theorem isPower_sqrN : ∀ (k : Nat) {m : Nat} {a : Limbs}, IsPower x m a → IsPower x (m * 2 ^ k) (feSqrN a k)
  | 0, m, _, ha => by
    rw [pow_zero, Nat.mul_one]
    exact ha
  | k + 1, m, _, ha => by
    rw [pow_succ', ← Nat.mul_assoc]
    exact isPower_sqrN k (isPower_sqr ha)

/-- A link of the chains: square `k` times, then multiply. -/
theorem isPower_link (k : Nat) (ha : IsPower x m a) (hb : IsPower x n b) (he : m * 2 ^ k + n = e) :
    IsPower x e (feMul (feSqrN a k) b) := isPower_mul (isPower_sqrN k ha) hb he

end Powers

/-- The links both chains have in common, from `x^(2^5 − 1)` to `x^(2^250 − 1)`. -/
def links250 (x5_0 : Limbs) : Limbs :=
  let x10_0 := feMul (feSqrN x5_0 5) x5_0
  let x20_0 := feMul (feSqrN x10_0 10) x10_0
  let x40_0 := feMul (feSqrN x20_0 20) x20_0
  let x50_0 := feMul (feSqrN x40_0 10) x10_0
  let x100_0 := feMul (feSqrN x50_0 50) x50_0
  let x200_0 := feMul (feSqrN x100_0 100) x100_0
  feMul (feSqrN x200_0 50) x50_0

theorem isPower_links250 {x : ZMod fieldP} {a : Limbs} (h5_0 : IsPower x (2 ^ 5 - 1) a) :
    IsPower x (2 ^ 250 - 1) (links250 a) := by
  unfold links250
  extract_lets x10_0 x20_0 x40_0 x50_0 x100_0 x200_0
  have h10_0 : IsPower x (2 ^ 10 - 1) x10_0 := isPower_link 5 h5_0 h5_0 (by decide)
  have h20_0 : IsPower x (2 ^ 20 - 1) x20_0 := isPower_link 10 h10_0 h10_0 (by decide)
  have h40_0 : IsPower x (2 ^ 40 - 1) x40_0 := isPower_link 20 h20_0 h20_0 (by decide)
  have h50_0 : IsPower x (2 ^ 50 - 1) x50_0 := isPower_link 10 h40_0 h10_0 (by decide)
  have h100_0 : IsPower x (2 ^ 100 - 1) x100_0 := isPower_link 50 h50_0 h50_0 (by decide)
  have h200_0 : IsPower x (2 ^ 200 - 1) x200_0 := isPower_link 100 h100_0 h100_0 (by decide)
  exact isPower_link 50 h200_0 h50_0 (by decide)

theorem feInv_exact {z : Limbs} (hz : loose z) : toField (feInv z) = toField z ^ (fieldP - 2) ∧ tight (feInv z) := by
  unfold feInv
  extract_lets z2 z9 z11 z5_0 z10_0 z20_0 z40_0 z50_0 z100_0 z200_0 z250_0
  have h1 : IsPower (toField z) 1 z := ⟨hz, (pow_one _).symm⟩
  have h2 : IsPower (toField z) 2 z2 := isPower_sqr h1
  have h9 : IsPower (toField z) 9 z9 := isPower_link 2 h2 h1 (by decide)
  have h11 : IsPower (toField z) 11 z11 := isPower_mul h9 h2 (by decide)
  have h5_0 : IsPower (toField z) (2 ^ 5 - 1) z5_0 := isPower_mul (isPower_sqr h11) h9 (by decide)
  have h250_0 : IsPower (toField z) (2 ^ 250 - 1) z250_0 := isPower_links250 h5_0
  exact feMul_power (isPower_sqrN 5 h250_0) h11 (by decide)

theorem fePow22523_exact {x : Limbs} (hx : loose x) :
    toField (fePow22523 x) = toField x ^ (2 ^ 252 - 3) ∧ tight (fePow22523 x) := by
  unfold fePow22523
  extract_lets x2 x9 x11 x5_0 x10_0 x20_0 x40_0 x50_0 x100_0 x200_0 x250_0
  have h1 : IsPower (toField x) 1 x := ⟨hx, (pow_one _).symm⟩
  have h2 : IsPower (toField x) 2 x2 := isPower_sqr h1
  have h9 : IsPower (toField x) 9 x9 := isPower_mul h1 (isPower_sqrN 2 h2) (by decide)
  have h11 : IsPower (toField x) 11 x11 := isPower_mul h2 h9 (by decide)
  have h5_0 : IsPower (toField x) (2 ^ 5 - 1) x5_0 := isPower_mul h9 (isPower_sqr h11) (by decide)
  have h250_0 : IsPower (toField x) (2 ^ 250 - 1) x250_0 := isPower_links250 h5_0
  exact feMul_power (isPower_sqrN 2 h250_0) h1 (by decide)

/-- Settles O40: every link of a chain adds exponents, and the last product is tight. -/
theorem exponentChains : Obligations.ExponentChains := by
  unfold Obligations.ExponentChains
  exact ⟨fun _ => feInv_exact, fun _ => fePow22523_exact⟩

/-- Inversion on representatives, 0 for 0 (R137). -/
theorem rep_inv {a : Limbs} {x : ZMod fieldP} (ha : Rep a x) : Rep (feInv a) (x ^ (fieldP - 2)) := by
  rw [← ha.value]
  exact rep_of_tight (feInv_exact ha.domain.1)

/-! ## The sign of a field element (R134, R136) -/

/-- The low bit of the canonical value. -/
def signBit (x : ZMod fieldP) : Bool := x.val % 2 == 1

theorem val_toField (l : Limbs) : (toField l).val = val l % fieldP := ZMod.val_natCast _ _

theorem feIsNeg_of_carryok {a : Limbs} (ha : carryok a) : feIsNeg a = signBit (toField a) := by
  rw [feIsNeg_eq ha, signBit, val_toField]

theorem feIsNeg_rep {a : Limbs} {x : ZMod fieldP} (ha : Rep a x) : feIsNeg a = signBit x := by
  rw [feIsNeg_of_carryok ha.carryok, ha.value]

theorem signBit_zero : signBit 0 = false := by rw [signBit, ZMod.val_zero]; rfl

/-- p is odd, so a non-zero element and its negative have different signs. -/
theorem signBit_neg {x : ZMod fieldP} (hx : x ≠ 0) : signBit (-x) = !signBit x := by
  have : NeZero fieldP := ⟨by decide⟩
  have hlt := ZMod.val_lt x
  have hneg : (-x).val = fieldP - x.val := by rw [ZMod.neg_val, if_neg hx]
  have hodd : fieldP % 2 = 1 := by decide
  have hmod : (fieldP - x.val) % 2 = 1 - x.val % 2 := by omega
  rw [signBit, signBit, hneg, hmod]
  obtain h | h := Nat.mod_two_eq_zero_or_one x.val <;> rw [h] <;> rfl

theorem feIsNeg_feAbs {a : Limbs} (ha : inDomain a) : feIsNeg (feAbs a) = false := by
  rw [feAbs, feSel_eq]
  split
  · next hneg =>
    rw [feIsNeg_rep (rep_self ha)] at hneg
    have h0 : toField a ≠ 0 := fun h => by simp [h, signBit_zero] at hneg
    rw [feIsNeg_rep (rep_neg (rep_self ha)), signBit_neg h0, hneg]
    rfl
  · next hpos => exact Bool.eq_false_of_not_eq_true hpos

theorem tight_feAbs {a : Limbs} (ha : tight a) : tight (feAbs a) := by
  rw [feAbs, feSel_eq]
  split
  · exact (feNeg_exact (inDomain_of_tight ha).2).2
  · exact ha

/-! ## The square root of a ratio (R139) -/

/-- The candidate for the root of `x/y`. -/
def rootCandidate (x y : ZMod fieldP) : ZMod fieldP := x * y ^ 3 * (x * y ^ 7) ^ (2 ^ 252 - 3)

__Assigned task__: In the listing above, find the line with "rw [pow_zero, Nat.mul_one]" and the line with "exact feMul_power (isPower_sqrN 5", then print exactly those two lines and every line between them, and nothing more.

__Finished exercise__:
    rw [pow_zero, Nat.mul_one]
    exact ha
  | k + 1, m, _, ha => by
    rw [pow_succ', ← Nat.mul_assoc]
    exact isPower_sqrN k (isPower_sqr ha)

/-- A link of the chains: square `k` times, then multiply. -/
theorem isPower_link (k : Nat) (ha : IsPower x m a) (hb : IsPower x n b) (he : m * 2 ^ k + n = e) :
    IsPower x e (feMul (feSqrN a k) b) := isPower_mul (isPower_sqrN k ha) hb he

end Powers

/-- The links both chains have in common, from `x^(2^5 − 1)` to `x^(2^250 − 1)`. -/
def links250 (x5_0 : Limbs) : Limbs :=
  let x10_0 := feMul (feSqrN x5_0 5) x5_0
  let x20_0 := feMul (feSqrN x10_0 10) x10_0
  let x40_0 := feMul (feSqrN x20_0 20) x20_0
  let x50_0 := feMul (feSqrN x40_0 10) x10_0
  let x100_0 := feMul (feSqrN x50_0 50) x50_0
  let x200_0 := feMul (feSqrN x100_0 100) x100_0
  feMul (feSqrN x200_0 50) x50_0

theorem isPower_links250 {x : ZMod fieldP} {a : Limbs} (h5_0 : IsPower x (2 ^ 5 - 1) a) :
    IsPower x (2 ^ 250 - 1) (links250 a) := by
  unfold links250
  extract_lets x10_0 x20_0 x40_0 x50_0 x100_0 x200_0
  have h10_0 : IsPower x (2 ^ 10 - 1) x10_0 := isPower_link 5 h5_0 h5_0 (by decide)
  have h20_0 : IsPower x (2 ^ 20 - 1) x20_0 := isPower_link 10 h10_0 h10_0 (by decide)
  have h40_0 : IsPower x (2 ^ 40 - 1) x40_0 := isPower_link 20 h20_0 h20_0 (by decide)
  have h50_0 : IsPower x (2 ^ 50 - 1) x50_0 := isPower_link 10 h40_0 h10_0 (by decide)
  have h100_0 : IsPower x (2 ^ 100 - 1) x100_0 := isPower_link 50 h50_0 h50_0 (by decide)
  have h200_0 : IsPower x (2 ^ 200 - 1) x200_0 := isPower_link 100 h100_0 h100_0 (by decide)
  exact isPower_link 50 h200_0 h50_0 (by decide)

theorem feInv_exact {z : Limbs} (hz : loose z) : toField (feInv z) = toField z ^ (fieldP - 2) ∧ tight (feInv z) := by
  unfold feInv
  extract_lets z2 z9 z11 z5_0 z10_0 z20_0 z40_0 z50_0 z100_0 z200_0 z250_0
  have h1 : IsPower (toField z) 1 z := ⟨hz, (pow_one _).symm⟩
  have h2 : IsPower (toField z) 2 z2 := isPower_sqr h1
  have h9 : IsPower (toField z) 9 z9 := isPower_link 2 h2 h1 (by decide)
  have h11 : IsPower (toField z) 11 z11 := isPower_mul h9 h2 (by decide)
  have h5_0 : IsPower (toField z) (2 ^ 5 - 1) z5_0 := isPower_mul (isPower_sqr h11) h9 (by decide)
  have h250_0 : IsPower (toField z) (2 ^ 250 - 1) z250_0 := isPower_links250 h5_0
  exact feMul_power (isPower_sqrN 5 h250_0) h11 (by decide)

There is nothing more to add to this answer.